Starting with the first line below, reproduce each line exactly until you have included the one bearing "(hbytes : ∀".

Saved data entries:
┌──

theorem run_of_discards_over_and_over {s : State} {a : SrcAnswer} {as : List SrcAnswer} (n : Nat) (hp : s.phase = .hunt)
    (hh : s.host = []) (hsrc : s.src = []) (hlater : s.srcLater = .again a as)
    (hbytes : ∀ x ∈ a :: as, ∃ b, x = .byte b ∧ b ≠ 0x54#8) : core.run n s = .next (s.took n) := by
  have hdiscard (k : Nat) : AnswerStep Config.current (s.took k).answerNow s.toCoreState s.toCoreState := by
    obtain ⟨b, hx, hb⟩ := hbytes _ (now_after_again_mem a as k)
    rw [answerNow_took_of_unlisted hsrc, hlater, hx]
    exact .discard hp hb
  exact (realises_of_unchanging hh (by simp [hp]) hdiscard n).runs

section StepRelation

variable {c : Config} {a : CoreState}

/-- A busy core whose answer changes nothing is unchanged by any step without reset: a READ leaves it alone, a START it
ignores (R212). -/
theorem stepOn_of_unchanging {inp : Inputs} (hp : a.phase ≠ .idle) (hr : inp.host.reset = false)
    (h : AnswerStep c inp.answer a a) : ∃ r, stepOn c inp a = .next r ∧ r.core = a := by
  by_cases hread : ∃ idx, inp.host.req = .read idx
  · obtain ⟨idx, hq⟩ := hread
    exact (coreStep_iff.mp (.read hr hq)).2
  · exact (coreStep_iff.mp (.answer hr (not_exists.mp hread) hp ((takeAnswer_next hp).mpr h))).2

theorem runOn_of_unchanging {env : Nat → Inputs} (hp : a.phase ≠ .idle)
    (h : ∀ k, (env k).host.reset = false ∧ AnswerStep c (env k).answer a a) (n : Nat) : runOn c env n a = .next a := by
  induction n with
  | zero => rfl
  | succ n ih =>
    obtain ⟨hreset, hanswer⟩ := h n
    obtain ⟨r, hr, hcore⟩ := stepOn_of_unchanging hp hreset hanswer
    exact runOn_succ_next.mpr ⟨a, r, ih, hr, hcore⟩

end StepRelation

/-- Settles O50: in each environment every answer is one that WAIT or DISCARD takes. -/
theorem noTimeoutEndsAWait : Obligations.NoTimeoutEndsAWait := by
  unfold Obligations.NoTimeoutEndsAWait
  refine ⟨fun s n => run_of_silent n, fun s bytes hp hh hsrc hbytes => ?_, fun s a as n hp hh hsrc hlater hbytes => ?_,
    fun c env a n hp henv => ?_, fun c env a n hp henv => ?_⟩
  · have hfed : s = ({ s with src := [] } : State).fed bytes := by rw [State.fed, List.append_nil, ← hsrc]
    have hrun := run_fed_of_discards (s := { s with src := [] }) hp hh hbytes
    rwa [← hfed] at hrun
  · exact ⟨_, run_of_discards_over_and_over n hp hh hsrc hlater hbytes, by simp [SameCore]⟩
  · refine runOn_of_unchanging hp (fun k => ?_) n
    obtain ⟨hr, hx⟩ := henv k
    exact ⟨hr, hx ▸ .wait⟩
  · refine runOn_of_unchanging (by simp [hp]) (fun k => ?_) n
    obtain ⟨hr, b, hx, hb⟩ := henv k
    exact ⟨hr, hx ▸ .discard hp hb⟩

/-! ### The micro-operations (R131 to R134) -/

/-- Settles O14: without an event the word selects WAIT, and WAIT keeps what `consume` keeps of the core. -/
theorem waitChangesNothing : Obligations.WaitChangesNothing := by
  unfold Obligations.WaitChangesNothing
  refine fun s => ⟨execWait_next.mpr rfl, fun hquiet hev => ⟨consume s, ?_, by simp [SameCore]⟩⟩
  have hdec : decode (fetchWord s) = .ok .wait := by
    rw [fetchWord_of_quietInput hquiet, hev, decode_dispatchWord _ fun _ => rfl, selects_noAnswer]
  exact (step_of_decode hdec).trans (execWait_next.mpr rfl)

/-- Settles O15: DISCARD answers the state it meets. -/
theorem discardChangesNothing : Obligations.DiscardChangesNothing := by
  unfold Obligations.DiscardChangesNothing
  exact fun s b hp hb => execDiscard_next.mpr ⟨hp, hb, rfl⟩

/-- Settles O16: SYNC's next state differs in PHASE and BIDX alone. -/
theorem syncEntersBodyAtOffsetZero : Obligations.SyncEntersBodyAtOffsetZero := by
  unfold Obligations.SyncEntersBodyAtOffsetZero
  exact fun s hp => ⟨_, execSync_next.mpr ⟨hp, rfl⟩, rfl, rfl, rfl, rfl, rfl, rfl, fun _ => rfl, fun _ => rfl,
    rfl, rfl, rfl, rfl, rfl⟩

/-- Settles O17: ABORT's next state is the error entry of R244. -/
theorem abortRaisesIoError : Obligations.AbortRaisesIoError := by
  unfold Obligations.AbortRaisesIoError
  exact fun s hp => ⟨_, execAbort_next.mpr ⟨hp, rfl⟩, raise_err _ _, raise_phase _ _, raise_bidx _ _, raise_pkt _ _,
    raise_count _ _, raise_scanValid _ _, fun _ => rfl, fun _ => rfl, rfl, rfl, rfl, rfl, rfl⟩

end Sys2Proof.Machine
end

section
/-! SUPPORT. DECODEPACKET against `decodePacket` (R150, R138): what a core in BODY comes to with the answers it has
taken, one answer after another. -/

namespace Sys2Proof.Machine

/-! ### The contract on a stream that goes on -/

section Stream

variable {c : Config} {l l' : List SrcAnswer} {b : Byte} {n : Nat}

theorem bytesBeforeFail_append (h : .fail ∉ l) : bytesBeforeFail (l ++ l') = bytesBeforeFail l ++ bytesBeforeFail l' := by
  induction l with
  | nil => rfl
  | cons x l ih =>
    rw [List.mem_cons, not_or] at h
    cases x with
    | noAnswer => exact ih h.2
    | byte b => exact congrArg (b :: ·) (ih h.2)
    | fail => exact absurd rfl h.1

/-- Without a `Fail` the bytes are the events. -/
theorem bytesBeforeFail_length_eq (h : .fail ∉ l) : (bytesBeforeFail l).length = l.countP SrcAnswer.isEvent := by
  induction l with
  | nil => rfl
  | cons x l ih =>
    rw [List.mem_cons, not_or] at h
    cases x with
    | noAnswer => exact (ih h.2).trans (List.countP_cons_of_neg (by decide)).symm
    | byte b => exact (congrArg (· + 1) (ih h.2)).trans (List.countP_cons_of_pos rfl).symm
    | fail => exact absurd rfl h.1

/-- Put bytes in front of those read. -/
def BodyRead.prepend (bs : List Byte) : BodyRead → BodyRead
  | .full bytes rest => .full (bs ++ bytes) rest
  | .ioError rest => .ioError rest
  | .waiting => .waiting

theorem BodyRead.prepend_nil (r : BodyRead) : r.prepend [] = r := by cases r <;> rfl

theorem BodyRead.push_prepend (b : Byte) (bs : List Byte) (r : BodyRead) : (r.prepend bs).push b = r.prepend (b :: bs) := by
  cases r <;> rfl

theorem BodyRead.push_waiting_iff {r : BodyRead} : r.push b = .waiting ↔ r = .waiting := by
  cases r <;> simp [BodyRead.push]

/-- Reading goes on with the stream as long as bytes are missing. -/
theorem readBytes_append (h : .fail ∉ l) (k : Nat) :
    readBytes (l ++ l') ((bytesBeforeFail l).length + (k + 1)) = (readBytes l' (k + 1)).prepend (bytesBeforeFail l) := by
  induction l with
  | nil => rw [bytesBeforeFail, List.length_nil, Nat.zero_add, BodyRead.prepend_nil, List.nil_append]
  | cons x l ih =>
    rw [List.mem_cons, not_or] at h
    cases x with
    | noAnswer => exact ih h.2
    | byte b =>
      rw [bytesBeforeFail, List.length_cons, Nat.add_right_comm, ← BodyRead.push_prepend, ← ih h.2]
      rfl
    | fail => exact absurd rfl h.1

theorem readBytes_waiting_iff : readBytes l n = .waiting ↔ .fail ∉ l ∧ (bytesBeforeFail l).length < n := by
  induction l generalizing n with
  | nil => cases n <;> simp [readBytes, bytesBeforeFail]
  | cons x l ih =>
    cases n with
    | zero => cases x <;> simp [readBytes]
    | succ n => cases x <;> simp [readBytes, bytesBeforeFail, BodyRead.push_waiting_iff, ih]

theorem decodePacket_waiting_iff : decodePacket c l = .waiting ↔ .fail ∉ l ∧ (bytesBeforeFail l).length < 46 := by
  have h : decodePacket c l = .waiting ↔ readBytes l 46 = .waiting := by
    unfold decodePacket
    rw [Config.bodyBytes_eq]
    cases readBytes l 46 with
    | full bytes rest => dsimp only; split <;> simp
    | ioError rest => simp
    | waiting => simp
  rw [h, readBytes_waiting_iff]

/-- The stream without events at its end holds no result either. -/
theorem decodePacket_waiting_append (h : decodePacket c l = .waiting) (hl' : ∀ x ∈ l', x.isEvent = false) :
    decodePacket c (l ++ l') = .waiting := by
  rw [decodePacket_waiting_iff] at h ⊢
  obtain ⟨hfail, hlen⟩ := h
  have hfail' : .fail ∉ l' := fun hx => Bool.noConfusion (hl' _ hx)
  have hnone : l'.countP SrcAnswer.isEvent = 0 := List.countP_eq_zero.mpr fun x hx => by simp [hl' x hx]
  rw [bytesBeforeFail_append hfail, List.length_append, bytesBeforeFail_length_eq hfail', hnone]
  exact ⟨by simp [hfail, hfail'], hlen⟩

/-- Fewer answers hold no result where more of them hold none. -/
theorem decodePacket_waiting_of_append (h : decodePacket c (l ++ l') = .waiting) : decodePacket c l = .waiting := by
  rw [decodePacket_waiting_iff, List.mem_append, not_or] at h
  obtain ⟨⟨hfail, -⟩, hlen⟩ := h
  rw [bytesBeforeFail_append hfail, List.length_append] at hlen
  exact decodePacket_waiting_iff.mpr ⟨hfail, by omega⟩

theorem decodePacket_concat_fail (h : decodePacket c l = .waiting) : decodePacket c (l ++ [.fail]) = .ioError [] := by
  obtain ⟨hfail, hlen⟩ := decodePacket_waiting_iff.mp h
  obtain ⟨k, hk⟩ := Nat.exists_eq_add_of_lt hlen
  unfold decodePacket
  rw [Config.bodyBytes_eq, hk, Nat.add_assoc, readBytes_append hfail]
  rfl

/-- The last byte of a body decides on its length byte (R150 steps 2 and 3). -/
theorem decodePacket_concat_last (h : decodePacket c l = .waiting) (hlen : (bytesBeforeFail l).length = 45) :
    decodePacket c (l ++ [.byte b]) =
      if (bytesBeforeFail l ++ [b]).getD 0 0 ≠ 44#8 then .invalidLength []
      else .ok (points c fun k => (bytesBeforeFail l ++ [b]).getD k 0) [] := by
  have hread := readBytes_append (l' := [.byte b]) (decodePacket_waiting_iff.mp h).1 0
  rw [hlen] at hread
  unfold decodePacket
  rw [Config.bodyBytes_eq, hread]
  rfl

theorem decodePacket_ok_length {pts : List Point} {rest : List SrcAnswer} (h : decodePacket c l = .ok pts rest) :
    pts.length = 12 := by
  unfold decodePacket at h
  split at h
  · split at h
    · cases h
    · cases h
      exact points_length c _
  · cases h
  · cases h

end Stream

/-- A result comes with the last of the answers. -/
def DecodeResult.atEnd : DecodeResult → Prop
  | .ok _ rest => rest = []
  | .ioError rest => rest = []
  | .invalidLength rest => rest = []
  | .waiting => True

/-! ### One answer in BODY -/

/-- What a core that has begun a body comes to with answers of which `decodePacket` says the last argument, and whose `k`
bytes left BODY as `m`. -/
def CoreState.decoded (a : CoreState) (m : Memory) (k : Nat) : DecodeResult → CoreState
  | .ok pts _ => countPacket { a with body := m, scan := a.scan.writeFrom a.count.toNat pts }
  | .ioError _ => raise .ioError { a with body := m }
  | .invalidLength _ => raise .invalidLength { a with body := m }
  | .waiting => { a with body := m, bidx := BitVec.ofNat 6 k }
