-- ==== Sys2Proof/WellFormed.lean ====
section
/-! DEFINITION. Which commands have an encoding: the tail count of FINAL fits its six-bit field (R72). -/

namespace Sys2Proof

/-- R72: every value 0..63 is a legal FINAL operand, and no other is; INIT and BLOCK take none (R75). -/
def Instr.wf : Instr → Bool
  | .init => true
  | .block => true
  | .final n => decide (n ≤ 63)

end Sys2Proof
end

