-- ==== Sys2Proof/Machine/Ops.lean ====
section
/-! DEFINITION. The named operations over the state: recording and clearing an error, the command latch, the engine's
datapath, the registers of the window, the reset event, and the host's own registers. -/

namespace Sys2Proof.Machine

/-- One outcome of this machine. -/
abbrev Outcome := Host.Outcome State Fault Refusal

/-- `o`, and then `f` from its next state. -/
def andThen (o : Outcome) (f : State → Outcome) : Outcome :=
  match o with
  | .next s => f s
  | .fault r => .fault r
  | .refused r => .refused r

/-! ## Errors: what the core has in place of exceptions (R200) -/

/-- STATUS.ERRCODE of an error (R202). -/
def ErrKind.code : ErrKind → BitVec 4
  | .illegal => 1
  | .busy => 2
  | .seq => 3
  | .len => 4

/-- `raise Err(code)`: the first error wins (R201). The core has no trap, so this is all that taking an error does
(R200). -/
def raiseErr (k : ErrKind) (s : State) : State :=
  if s.err then s else { s with err := true, errcode := k.code }

/-- Clearing ERR and ERRCODE, the analogue of return from trap: done by the acceptance of INIT (R209). -/
def clearErr (s : State) : State := { s with err := false, errcode := 0 }

/-! ## The command latch (R37) and the life of a computation -/

/-- PEND <- c; BUSY <- 1 (R171). -/
def latch (i : Instr) (s : State) : State := { s with pend := some i, busy := true }

/-- PEND <- none; BUSY <- 0 (R172). -/
def finish (s : State) : State := { s with pend := none, busy := false }

/-- ACTIVE <- 1; DONE <- 0; TOTAL <- 0: the acceptance effects of INIT beside clearing the error (R171, R173). -/
def openComputation (s : State) : State := { s with active := true, done := false, total := 0 }

/-- H[i] <- H0[i]; Hw <- true (R173). -/
def loadH0 (s : State) : State := { s with h := H0, hw := true }

/-- TOTAL <- L (R174, R175). -/
def setTotal (L : Nat) (s : State) : State := { s with total := BitVec.ofNat 64 L }

/-- HEX <- the packed hex of H; DONE <- 1; ACTIVE <- 0 (R175). -/
def publish (s : State) : State := { s with hex := hexWords s.h, done := true, active := false }

/-- `n` draws have been taken (log entry 5). -/
def useDraws (n : Nat) (s : State) : State := { s with drawCount := s.drawCount + n }

/-! ## The engine's datapath: one block (R144), through the registers W (R24) and a..h (R23) -/

/-- Write the accumulators. -/
def setH (v : Vector Word 8) (s : State) : State := { s with h := v }

/-- Write the message schedule. -/
def setW (v : Vector Word 64) (s : State) : State := { s with w := v }

/-- Write the working variables. -/
def setWv (v : WorkVars) (s : State) : State := { s with wv := v }

/-- W <- schedule(block) (R144). -/
def expandInto (block : List Byte) (s : State) : State := setW (schedule block) s

/-- (a,...,h) <- H[0..7] (R144). -/
def seed (s : State) : State := setWv (seedVars s.h) s

/-- The 64 rounds (R144, R146). -/
def runRounds (s : State) : State := setWv (allRounds s.w s.wv) s

/-- H <- H + (a,...,h) (R144). -/
def addBackH (s : State) : State := setH (addBack s.h s.wv) s

/-- The engine compresses one block (R144). -/
def engineCompress (s : State) (block : List Byte) : State := addBackH (runRounds (seed (expandInto block s)))

/-! ## The register window (R50 to R57) -/

/-- The registers of the window (R54); a reserved slot is named by its offset (R55). -/
inductive Reg where
  | cmd
  | status
  | totalLo
  | totalHi
  | blk (j : Fin 16)
  | h (i : Fin 8)
  | hex (j : Fin 16)
  | reserved (off : Nat)
  deriving DecidableEq, Repr

/-- The `offset` column of the register map (R54). -/
def Reg.offset : Reg → Nat
  | .cmd => 0x000
  | .status => 0x004
  | .totalLo => 0x008
  | .totalHi => 0x00C
  | .blk j => 0x040 + 4 * j.val
  | .h i => 0x080 + 4 * i.val
  | .hex j => 0x0C0 + 4 * j.val
  | .reserved off => off

/-- The register at an aligned offset of the window (R54; elsewhere no access reaches it: log entry 22). -/
def regAt (off : Nat) : Reg :=
  if off = 0x000 then .cmd
  else if off = 0x004 then .status
  else if off = 0x008 then .totalLo
  else if off = 0x00C then .totalHi
  else if 0x040 ≤ off ∧ off ≤ 0x07C then .blk (Fin.ofNat 16 ((off - 0x040) / 4))
  else if 0x080 ≤ off ∧ off ≤ 0x09C then .h (Fin.ofNat 8 ((off - 0x080) / 4))
  else if 0x0C0 ≤ off ∧ off ≤ 0x0FC then .hex (Fin.ofNat 16 ((off - 0x0C0) / 4))
  else .reserved off

/-- Why a host access is outside the interface, if it is (R51, R53; log entry 4). -/
def accessRefusal (a : BusAccess) : Option Refusal :=
  if 0x100 ≤ a.off then some .outsideWindow
  else if a.burst then some .burstAccess
  else if a.width ≠ .word then some .subWordAccess
  else if a.off % 4 ≠ 0 then some .misalignedAccess
  else none

/-- BLK[j] <- v; BLKw[j] <- true (R177). -/
def storeBlk (j : Fin 16) (v : Word) (s : State) : State :=
  { s with blk := s.blk.set j v, blkw := s.blkw.set j true }

/-- `BusWrite(0x040 + 4·j, v)` (R177): dropped with error BUSY in the BUSY window. -/
def blkWrite (j : Fin 16) (v : Word) (s : State) : State :=
  if s.busy then raiseErr .busy s else storeBlk j v s

/-! ## Reset (R230, R231) -/

/-- The reset event: every piece of the core's state takes its reset value, and a pending command is discarded (R230,
R231). The host, the schedule and the model's draw counter are no part of the core. -/
def resetCore (s : State) : State :=
  { State.reset with
    rst := s.rst, prog := s.prog, hpc := s.hpc, vars := s.vars, schedule := s.schedule, drawCount := s.drawCount }

/-- The reset input takes a level; asserting it is the reset event (R230; log entry 3). -/
def setRst (level : Bool) (s : State) : State :=
  if level then { resetCore s with rst := true } else { s with rst := false }

/-! ## The host's own registers (R79) and the order of the agents (R62) -/

/-- The host goes on to the next statement. -/
def nextStmt (s : State) : State := { s with hpc := s.hpc + 1 }

/-- The host goes on at a place of its program (R79). -/
def jumpTo (target : Nat) (s : State) : State := { s with hpc := target }

/-- rK <- v (R79). -/
def setVar (k : Fin 16) (v : Word) (s : State) : State := { s with vars := s.vars.set k v }

/-- One entry of the schedule has been used. -/
def popMove (s : State) : State := { s with schedule := s.schedule.tail }

end Sys2Proof.Machine
end

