-- ==== Sys2Proof/Machine/Dispatch.lean ====
section
/-! DEFINITION. One arm per command: each is one direct call of its meaning. -/

namespace Sys2Proof.Machine

def exec (i : Instr) (s : State) : Host.Outcome State Fault Refusal :=
  match i with
  | .init => Sys2Proof.Machine.execInit s
  | .block => Sys2Proof.Machine.execBlock s
  | .final n => Sys2Proof.Machine.execFinal n s

end Sys2Proof.Machine
end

└──

◆ Task response:
theorem run_of_discards_over_and_over {s : State} {a : SrcAnswer} {as : List SrcAnswer} (n : Nat) (hp : s.phase = .hunt)
    (hh : s.host = []) (hsrc : s.src = []) (hlater : s.srcLater = .again a as)
    (hbytes : ∀ x ∈ a :: as, ∃ b, x = .byte b ∧ b ≠ 0x54#8) : core.run n s = .next (s.took n) := by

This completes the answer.